WATCH: ‘That story went through me like a spear’: Founder, director of Legacy Project Chicago speaks about poignant inspiration behind it

legacy project
The Legacy Walk lies along North Halsted Street in Boystown, Chicago. (Ivy Fan/Medill)

By Ivy Fan
Medill Reports

The Legacy Project, a nonprofit organization dedicated to honor the accomplishments of LGBTQ people around the world, celebrates its 10th anniversary this year. Watch the video to find out more about this award-winning work, including its history and a rocky personal journey of its founder, Victor Salvo. 

For the photos and clips in the video, the credit goes to

Video Transcript:

VICTOR SALVO: I lived through the worst of the AIDS epidemic, and all I could think of is if people in the world knew that people like Michelangelo and Eleanor Roosevelt and Josephine Baker and all these folks were part of the LGBTQ community, maybe they wouldn’t hate us so much, maybe they wouldn’t, they wouldn’t want us to die from this plague.

I am a survivor of multiple suicide attempts when I was a juvenile and teenager. And when I read the story of Alan Turing, and all he contributed to the world, and then that he was driven to suicide, that story went through me like a spear.

The idea came to us in 1987, at the National March on Washington, for what was at the time just lesbian and gay rights. And we were kind of struck by the fact that we’re participating in living history. And yet at the same time, none of us knew anything about our actual history. So that was when we started talking about we wish that there was some way to learn about it in school and never thinking that that would ever be an option. We figured, you know, if there could be memorials to people, then passersby and future gay people would be able to stop and read them the same way we read memorials about anybody.

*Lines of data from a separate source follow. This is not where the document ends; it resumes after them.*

/-! ### Lists (R640, R643, R644, R651) -/

/-- A slab joins the head of the free list of the stack that holds its data (the place in the list is a DESIGN CHOICE, log entry 48). -/
def joinFree (i : Nat) (d : Desc) (h : YardHeader) : YM YardHeader := do
  if slocStack d.sloc = 0 then
    putDesc i { d with link := h.free0 }
    return { h with free0 := i, n0 := h.n0 + 1 }
  else
    putDesc i { d with link := h.free1 }
    return { h with free1 := i, n1 := h.n1 + 1 }

/-- A slab retires (R643): onto the retire list of the current epoch, its flags unchanged. -/
def retireSlab (i : Nat) (d : Desc) (h : YardHeader) : YM YardHeader := do
  modify (fun y => { y with retired := y.retired + 1 })
  putDesc i { d with ref := 0, st := 2, repoch := h.epoch % 256, link := h.ret.getD h.ridx nullIx }
  return { h with ret := h.ret.set h.ridx i, retN := h.retN.set h.ridx (h.retN.getD h.ridx 0 + 1), live := h.live - 1 }

/-- References released (R642, R643). A release beyond REF is refused with 0x55. -/
def releaseRefs (i n : Nat) (d : Desc) : YM Desc := do
  if d.pinned then return d
  if d.ref < n then refuse 0x55
  let d := { d with ref := d.ref - n }
  if d.ref = 0 then
    let h ← getHeader
    putHeader (← retireSlab i d h)
  else putDesc i d
  return d

/-- References added (R641, R642): a sum above 65,535 pins the slab and raises event 0x2302. -/
def addRefs (i n : Nat) (d : Desc) : YM Desc := do
  if d.pinned then return d
  if 65535 < d.ref + n then
    let b ← yBrick
    yDo (fun s => (s.flag (Reg.SLB_ERR_SAT b)).raise 0x2302 [b.val, i])
    return { d with ref := 65535, flags := Nat.lor d.flags 2 }
  return { d with ref := d.ref + n }

/-- A slab allocated (R640), or 0x54 where the list is empty. -/
def allocSlab (stk ns : Nat) (preserved : Bool) : YM (Nat × Desc) := do
  let h ← getHeader
  let second := stk = 1 || (stk = 2 && decide (h.n0 < h.n1))
  let i := if second then h.free1 else h.free0
  if (if second then h.n1 else h.n0) = 0 || i = nullIx then throw (0x54, bit second)
  let d ← getDesc i
  let d := { d with st := 1, ver := (d.ver + 1) % 65536, ref := 1, ns := ns, flags := if preserved then 8 else 0, hash := 0, pos := 0, user := 0, busy := false, dst := false }
  let h := if second then { h with free1 := d.link, n1 := h.n1 - 1 } else { h with free0 := d.link, n0 := h.n0 - 1 }
  let d := { d with link := 0 }
  putDesc i d
  putHeader { h with live := h.live + 1 }
  let b ← yBrick
  yDo (fun s => s.count (Reg.SLB_CNT0_ALLOCS b) 1)
  return (i, d)

/-- A list of descriptors freed, from its head on (R644, R651); `n` bounds the walk. -/
def freeList : Nat → Nat → YardHeader → YM YardHeader
  | 0, _, h => return h
  | n + 1, i, h => do
    if i = nullIx then return h
    let d ← getDesc i
    let next := d.link
    let h ← joinFree i { d with st := 0, flags := 0, hash := 0, pos := 0, user := 0 } h
    freeList n next h

/-! ### Answers -/

/-- A handle in an answer: the index in bytes 0–3 and VER in bytes 4–5 (R637). -/
def handleBytes (i ver : Nat) : Bytes := leBytes 4 i ++ leBytes 2 ver

/-- Pins of an epoch: own, then the host's (R650). -/
def pinField (b : Brick) (host : Bool) (epoch : Nat) : FieldRef :=
  if host then (if epoch % 2 = 0 then Reg.SLB_HPINS_HPINS0 b else Reg.SLB_HPINS_HPINS1 b)
  else (if epoch % 2 = 0 then Reg.SLB_PINS_PINS0 b else Reg.SLB_PINS_PINS1 b)

/-- A pin of an epoch returned. -/
def unpin (b : Brick) (host : Bool) (epoch n : Nat) (s : State) : State := s.wr (pinField b host epoch) (s.rd (pinField b host epoch) - n)

/-- SALLOC (R640). -/
def ySalloc (d : Bytes) : YM Bytes := do
  let (i, x) ← allocSlab (numAt d 0 1 % 4) (numAt d 2 2) (bitOf (numAt d 0 1) 3)
  return handleBytes i x.ver ++ [0, 0] ++ leBytes 8 (slabAddr (← yState) x.sloc)

/-- SREF (R641, R642). -/
def ySref (d : Bytes) : YM Bytes := do
  let i := numAt d 0 3
  let x ← addRefs i (numAt d 6 2) (← getLive i (numAt d 4 2))
  putDesc i x
  return leBytes 2 x.ref ++ leBytes 1 x.flags

/-- SREL (R642, R643). -/
def ySrel (d : Bytes) : YM Bytes := do
  let i := numAt d 0 3
  let x ← releaseRefs i (numAt d 6 2) (← getLive i (numAt d 4 2))
  return leBytes 2 x.ref ++ leBytes 1 x.flags

/-- SSET (R649): SET, then CLR, then the writes. -/
def ySset (admin : Bool) (d : Bytes) : YM Bytes := do
  let i := numAt d 0 3
  let set' := numAt d 6 1
  let clr := numAt d 7 1
  let w := numAt d 8 1
  let x ← getLive i (numAt d 4 2)
  if (clr % 8 ≠ 0 || bitOf w 2) && !admin then refuse 0x02
  let flags := Nat.lor x.flags set' - Nat.land (Nat.lor x.flags set') clr
  if bitOf w 2 && bitOf flags 1 then refuse 0x01
  let x := { x with flags := flags, pos := if bitOf w 0 then numAt d 16 6 else x.pos, user := if bitOf w 1 then numAt d 10 2 else x.user,
                    ref := if bitOf w 2 then numAt d 12 2 else x.ref }
  if bitOf w 2 && x.ref = 0 then
    putHeader (← retireSlab i x (← getHeader))
  else putDesc i x
  return leBytes 2 x.ref ++ leBytes 1 x.flags

/-- Retire lists of the tree spliced to its free list (R651, R665). -/
def freeNodes (region off : Nat) : Nat → Nat → Bytes → YM Bytes
  | 0, _, h => return h
  | n + 1, i, h => do
    if i = nullIx then return h
    let x ← yGet region (off + 512 * i) 512
    yPut region (off + 512 * i + 18) [0]
    yPut region (off + 512 * i + 20) (leBytes 4 (numAt h 0 4))
    freeNodes region off n (numAt x 20 3) (leBytes 4 i ++ leBytes 4 (numAt h 4 4 + 1) ++ h.drop 8)

/-- An epoch advance (R651): 0x5E while a reader of the previous epoch still works. -/
def advanceEpoch : YM YardHeader := do
  let s ← yState
  let b ← yBrick
  let h ← getHeader
  if s.rd (pinField b false (h.epoch + 65535)) ≠ 0 || s.rd (pinField b true (h.epoch + 65535)) ≠ 0 then throw (0x5E, h.epoch)
  let epoch := (h.epoch + 1) % 65536
  let ridx := (h.ridx + 1) % 3
  let k := (ridx + 1) % 3
  let freed := h.retN.getD k 0
  let h ← freeList freed (h.ret.getD k nullIx) { h with epoch := epoch, ridx := ridx }
  putHeader { h with ret := h.ret.set k nullIx, retN := h.retN.set k 0 }
  if s.isSet (Reg.PFX_STAT_READY b) then
    let r := s.rd (Reg.PFX_NBASE_REGION b)
    let o := s.rd (Reg.PFX_NBASE_OFFSET b) * 4096
    let t ← yGet r o 512
    let t' ← freeNodes r o (s.rd (Reg.PFX_NCNT_NCOUNT b)) (numAt t (12 + 4 * k) 3) (t.take 24)
    yPut r o ((t'.take (12 + 4 * k)) ++ leBytes 4 nullIx ++ (t'.drop (16 + 4 * k)))
    yDo (fun s => s.wr (Reg.PFX_STAT_NFREE b) (numAt t' 4 4))
  yDo (fun s =>
    let s := s.onBrick b (fun B => { B with yard := { B.yard with memo := B.yard.memo.filter (fun m => decide ((epoch + 65536 - m.made) % 65536 < 2)) } })
    (s.count (Reg.SLB_CNT0_FREES b) freed).wr (Reg.SLB_STATE_MEMO b) (s.brick b).yard.memo.length)
  return { h with ret := h.ret.set k nullIx, retN := h.retN.set k 0 }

BRIANNA VAN SHOYCK: I’ve worked here for five years, and I’ve always walked up and down Halsted. So I have lots of interactions with them. I don’t ever, like, really stop and read the plaques, per se. But yeah, I think they’re super important part of, like, queer history, and, like commemorating queer history and queer icons like that.

SALVO: The database contains all the people who will eventually be going up there, suggested just from people all over the world send us suggestions.

CLIP: Illinois, along with the city of Springfield congratulate the Legacy Walk and the LGBT Springfield community, and recognize the positive impact each individual and organization has had in our community and in the lives of the individuals and families that they have impacted and treating everybody equally.

SALVO: As any minority community knows, your history is really all you’ve got, your history and your culture. And you have to stick together and use that as your starting point. We didn’t even have our history, you know, we were basically cast to the wind and at the mercy of the dominant culture all along. For me, in working with youth today, I talked about my suicide attempts on our guided tours with schoolchildren, because as much as they’re on a field trip, and they’re having fun, and they’re with all their friends and they’re being all gay and everything, no one knows which one of those kids that night before was considering suicide.